Until Fish had come up with the translation. And then the cryptic K. zig of Theodore’s tablet took on a whole new meaning. Dracup had, by necessity, a working familiarity with the ancient world, but even if this had not been the case he had heard of Kish. And he had heard of the Tower of Babel — and of other Mesopotamian constructions that had been built for the same purpose: places of worship. A place where men could reach up to God… Most of these buildings were ruins, of course, their composition of baked mud unable to withstand the harsh conditions imposed by the relentless passage of time. But it seemed that one had survived — fashioned perhaps from more enduring material because of its special nature. It was buried now, Dracup theorized, under the sand and dust of the Iraqi alluvial plain, but was very much a going concern. They had an unusual name, these stepped pyramidal structures, a name that had made Dracup’s heart dance when he remembered. They were known to historians and archaeologists as ziggurats.
To Potzner he simply smiled and said, “I’m as much in the dark as you are.”
“Oh yeah,” Potzner said. “I’ll bet.”
In a corner of the cabin a fax machine hummed into life. Farrell wandered over and gathered the transmitted papers together. He scanned the documents and looked up with a frown.
“Fish is checking out the lie of the land. He’s done a satellite scan — nothing new so far, just the known archaeology. ‘Important remains still standing at Kish — yada yada yada — include the city’s red-bricked ziggurat built perhaps by Nebuchadnezzar — yada yada — on a rectangular base. Also the grand palace and two other ziggurats —’”
“Give me that.” Potzner snatched the documents and read them briskly. “This is crap. We’re looking for something else — something subtle. Get Fish on the phone.”
Fish was on within seconds. “You’ve got nine square miles to check out, Fish.” Potzner bent and peered out of the jet window as he listened to the response. Dracup caught a glimpse of the sun, a red disk on the horizon, the clouds a scattering of grey and white cotton.

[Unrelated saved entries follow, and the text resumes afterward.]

-- ==== Sys2Proof/Laws/Ops.lean ====
section
/-! SUPPORT. One lemma per shared operation that says everything it can do; later proofs cite these. -/

namespace Sys2Proof.Machine

/-- The transport gives an answer exactly when one is the next input; taking it changes the inputs only. -/
theorem takeAnswer_eq_some {s s1 : State} {a : Answer} :
    takeAnswer s = some (a, s1) ↔ ∃ rest, s.inputs = .answer a :: rest ∧ s1 = { s with inputs := rest } := by
  unfold takeAnswer
  split
  · rename_i b rest h
    simp [h, eq_comm]
  · rename_i h
    simp only [reduceCtorEq, false_iff]
    rintro ⟨rest, h', -⟩
    exact h a rest h'

theorem takeAnswer_answer {s : State} {a : Answer} {rest : List Input} (h : s.inputs = .answer a :: rest) :
    takeAnswer s = some (a, { s with inputs := rest }) :=
  takeAnswer_eq_some.2 ⟨rest, h, rfl⟩

theorem takeAnswer_nil {s : State} (h : s.inputs = []) : takeAnswer s = none := by
  simp [takeAnswer, h]

/-- What advance can do (R32): complete with STATUS 0, or add 1 to SEQ.step. -/
theorem advance_cases (last : Bool) (s : State) :
    (last = true ∧ advance last s = complete statusOk none s) ∨
      (last = false ∧ advance last s = { s with seqStep := s.seqStep + 1#3 }) := by
  cases last
  · exact .inr ⟨rfl, rfl⟩
  · exact .inl ⟨rfl, rfl⟩

/-- What a read micro-step can do once its byte is in T: complete with data, abort, or advance. -/
theorem afterRead_cases (use : ReadUse) (last err : Bool) (s : State) :
    (∃ d, afterRead use last err s = complete statusOk (some d) s ∧ use ≠ .merge) ∨
      (afterRead use last err s = raiseTransportError s ∧ use = .merge ∧ err = true ∧
        s.params.rmwReadErrAborts = true) ∨
      (afterRead use last err s = advance last s ∧ use = .merge ∧
        (err && s.params.rmwReadErrAborts) = false) := by
  cases use with
  | merge =>
    by_cases h : (err && s.params.rmwReadErrAborts) = true
    · exact .inr (.inl ⟨by simp only [afterRead, if_pos h], rfl, by simpa using h⟩)
    · exact .inr (.inr ⟨by simp only [afterRead, if_neg h], rfl, by simpa using h⟩)
  | decoded mask => exact .inl ⟨_, rfl, nofun⟩
  | raw => exact .inl ⟨_, rfl, nofun⟩

/-- A read micro-step with its answer (R31): the byte goes to T and to the history, then it is used. -/
theorem answerRead_eq (reg : Byte) (use : ReadUse) (last : Bool) (a : Answer) (s : State) :
    answerRead reg use last a s =
      afterRead use last a.err
        (record (.rd devAddr reg a.err (memRead reg a s.periph).2) { s with t := (memRead reg a s.periph).2 }) :=
  rfl

/-- What a write micro-step can do: abort on a failure, else advance. -/
theorem answerWrite_eq (reg v : Byte) (last : Bool) (a : Answer) (s : State) :
    answerWrite reg v last a s =
      (if a.err then raiseTransportError else advance last)
        (record (.wr devAddr reg v a.err)
          { s with periph := storeReg s.periph reg (if a.err then a.draw else v) }) := by
  unfold answerWrite memWrite
  cases a.err <;> rfl

/-- What a micro-step can do: wait, complete an internal step, or take one answer. -/
theorem perform_cases (u : MicroStep) (last : Bool) (s : State) :
    (perform u last s = s ∧ u.request.isSome = true ∧ takeAnswer s = none) ∨
      (∃ d, u = .internal d ∧ perform u last s = complete statusOk (some d) s) ∨
      (∃ reg use a s1, u = .read reg use ∧ takeAnswer s = some (a, s1) ∧
        perform u last s = answerRead reg use last a s1) ∨
      (∃ reg v a s1, u = .write reg v ∧ takeAnswer s = some (a, s1) ∧
        perform u last s = answerWrite reg v last a s1) := by
  cases u with
  | read reg use =>
    cases h : takeAnswer s with
    | none => exact .inl ⟨by simp [perform, h], rfl, rfl⟩
    | some r => exact .inr (.inr (.inl ⟨reg, use, r.1, r.2, rfl, rfl, by simp [perform, h]⟩))
  | write reg v =>
    cases h : takeAnswer s with
    | none => exact .inl ⟨by simp [perform, h], rfl, rfl⟩
    | some r => exact .inr (.inr (.inr ⟨reg, v, r.1, r.2, rfl, rfl, by simp [perform, h]⟩))
  | internal d => exact .inr (.inl ⟨d, rfl, rfl⟩)

/-- A read micro-step whose answer is the next input. -/
theorem perform_read {s : State} {a : Answer} {rest : List Input} (h : s.inputs = .answer a :: rest) (reg : Byte)
    (use : ReadUse) (last : Bool) :
    perform (.read reg use) last s = answerRead reg use last a { s with inputs := rest } := by
  simp [perform, takeAnswer_answer h]

/-- A write micro-step whose answer is the next input. -/
theorem perform_write {s : State} {a : Answer} {rest : List Input} (h : s.inputs = .answer a :: rest) (reg v : Byte)
    (last : Bool) : perform (.write reg v) last s = answerWrite reg v last a { s with inputs := rest } := by
  simp [perform, takeAnswer_answer h]

/-- What no micro-step touches: the opcode, the operand latches, the parameters and the offers. -/
theorem perform_frame (u : MicroStep) (last : Bool) (s : State) :
    (perform u last s).seqOp = s.seqOp ∧ (perform u last s).a0 = s.a0 ∧ (perform u last s).a1 = s.a1 ∧
      (perform u last s).a2 = s.a2 ∧ (perform u last s).a3 = s.a3 ∧ (perform u last s).params = s.params ∧
      (perform u last s).offers = s.offers := by
  obtain ⟨busy, op, k, a0, a1, a2, a3, t, res, st, ⟨mc, keep, aborts⟩, m, offers, inputs, h⟩ := s
  rcases inputs with _ | ⟨⟨err, d⟩ | _ | _, rest⟩ <;> cases u <;> try exact ⟨rfl, rfl, rfl, rfl, rfl, rfl, rfl⟩
  · rename_i use
    cases use <;> cases last <;> cases err <;> cases aborts <;> exact ⟨rfl, rfl, rfl, rfl, rfl, rfl, rfl⟩
  · cases last <;> cases err <;> exact ⟨rfl, rfl, rfl, rfl, rfl, rfl, rfl⟩

/-- No micro-step changes the peripheral at an address it does not write (R55: "no other register is affected"). -/
theorem perform_read_periph (u : MicroStep) (last : Bool) (s : State) {b : Nat}
    (h : ∀ reg v, u = .write reg v → b ≠ reg.toNat) :
    Memory.read (perform u last s).periph b = Memory.read s.periph b := by
  rcases perform_cases u last s with ⟨h', -, -⟩ | ⟨d, -, h'⟩ | ⟨reg, use, a, s1, -, ht, h'⟩ | ⟨reg, v, a, s1, hu, ht, h'⟩ <;>
    rw [h']
  · rfl
  · obtain ⟨rest, -, rfl⟩ := takeAnswer_eq_some.1 ht
    simp only [answerRead]
    rcases afterRead_cases use last (memRead reg a s.periph).1
        (record (.rd devAddr reg (memRead reg a s.periph).1 (memRead reg a s.periph).2)
          { s with inputs := rest, t := (memRead reg a s.periph).2 }) with ⟨d, h, -⟩ | ⟨h, -⟩ | ⟨h, -⟩ <;> rw [h]
    · rfl
    · rfl
    · cases last <;> rfl
  · obtain ⟨rest, -, rfl⟩ := takeAnswer_eq_some.1 ht
    obtain ⟨err, d⟩ := a
    have hb := read_storeReg_other s.periph (h reg v hu) (if err then d else v)
    rw [answerWrite_eq]
    cases err <;> cases last <;> exact hb

/-- What a micro-step does to BUSY and SEQ.step: it completes the command, waits, or moves on to the next index. -/
theorem perform_sequencer (u : MicroStep) (last : Bool) (s : State) :
    (perform u last s).busy = false ∨ (perform u last s = s ∧ takeAnswer s = none) ∨
      (last = false ∧ (perform u last s).seqStep = s.seqStep + 1#3 ∧ (perform u last s).busy = s.busy) := by
  obtain ⟨busy, op, k, a0, a1, a2, a3, t, res, st, ⟨mc, keep, aborts⟩, m, offers, inputs, h⟩ := s
  rcases inputs with _ | ⟨⟨err, d⟩ | _ | _, rest⟩ <;> cases u <;>
    try first | exact .inl rfl | exact .inr (.inl ⟨rfl, rfl⟩)
  · rename_i use
    cases use <;> cases last <;> cases err <;> cases aborts <;>
      first | exact .inl rfl | exact .inr (.inr ⟨rfl, rfl, rfl⟩)
  · cases last <;> cases err <;> first | exact .inl rfl | exact .inr (.inr ⟨rfl, rfl, rfl⟩)

/-- A micro-step works alike whatever the host offers meanwhile. -/
theorem perform_offers (u : MicroStep) (last : Bool) (s : State) (ws : List CommandWord) :
    perform u last { s with offers := ws } = { perform u last s with offers := ws } := by
  obtain ⟨busy, op, k, a0, a1, a2, a3, t, res, st, ⟨mc, keep, aborts⟩, m, offers, inputs, h⟩ := s
  rcases inputs with _ | ⟨⟨err, d⟩ | _ | _, rest⟩ <;> cases u <;> try rfl
  · rename_i use
    cases use <;> cases last <;> cases err <;> cases aborts <;> rfl
  · cases last <;> cases err <;> rfl

/-- The micro-step a state is at runs as the next step of its micro-program. -/
theorem runMicro_at {prog : List MicroStep} {s : State} {u : MicroStep} (h : prog[s.seqStep.toNat]? = some u) :
    runMicro prog s = .next (perform u (decide (s.seqStep.toNat + 1 = prog.length)) s) := by
  simp [runMicro, h]

/-- When a micro-program answers a next state, that state is one micro-step's. -/
theorem runMicro_next {prog : List MicroStep} {s s' : State} (h : runMicro prog s = .next s') :
    ∃ u, prog[s.seqStep.toNat]? = some u ∧
      s' = perform u (decide (s.seqStep.toNat + 1 = prog.length)) s := by
  unfold runMicro at h
  split at h
  · cases h
  · rename_i u hu
    cases h
    exact ⟨u, hu, rfl⟩

/-- A micro-program stops only past its end, and only with the fault of that name. -/
theorem runMicro_fault_iff {prog : List MicroStep} {s : State} :
    (∃ f, runMicro prog s = .fault f) ↔ prog.length ≤ s.seqStep.toNat := by
  unfold runMicro
  split
  · rename_i h
    exact iff_of_true ⟨_, rfl⟩ (List.getElem?_eq_none_iff.1 h)
  · rename_i u h
    exact iff_of_false nofun (Nat.not_le.2 (List.getElem?_eq_some_iff.1 h).1)

theorem runMicro_ne_refused (prog : List MicroStep) (s : State) (r : Refusal) : runMicro prog s ≠ .refused r := by
  unfold runMicro
  split <;> nofun

end Sys2Proof.Machine
end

Potzner was pacing the small space now, glass in hand. “They’ve only excavated three out of forty mounds? So the other thirty-seven should keep you busy for a coupla hours.” Potzner sat down heavily, his face contorted with frustration. “Uh huh.” His voice took on an exaggerated emphasis, as if he was talking to the most challenging pupil in a remedial class. “Anything unusual. That’s right, Fish. No, I don’t have any clues either. Just get on with it.”
Dracup watched the sun reflecting on the surface of the cloud. He was so tired he had forgotten how it felt to be rested, or what it was like to wake up with nothing more than the mundane activities of a University lecturer to inform his mind for the day. He found himself thinking about the number seven. Seven. What was it Sara had said? Seven sevens — the square root of your age is seven. Seven sevens are forty-nine. Forty-nine. He closed his eyes as the figures jumbled and swirled with the clouds, like a white alphabet soup, but with tumbling numbers that refused to add up or make any kind of sense.
Dracup woke to the jolt of the undercarriage on tarmac. He groaned and rubbed his eyes. Farrell was looking at him with a thoughtful expression.
“Welcome to Baghdad International Airport, Prof. You’d better prepare yourself for a few surprises.”
Dracup squinted out of the window and saw a vehicle moving alongside, shadowing their arrival. He felt rather than saw the glint of gunmetal from the vehicle’s cabin. A helmeted US soldier, chewing vigorously on a stick of gum, kept his shaded eyes on the plane as it came to a standstill. The door hissed open and heat invaded the interior. Dracup was wearing a heavy jacket and thick shirt in keeping with a British autumn.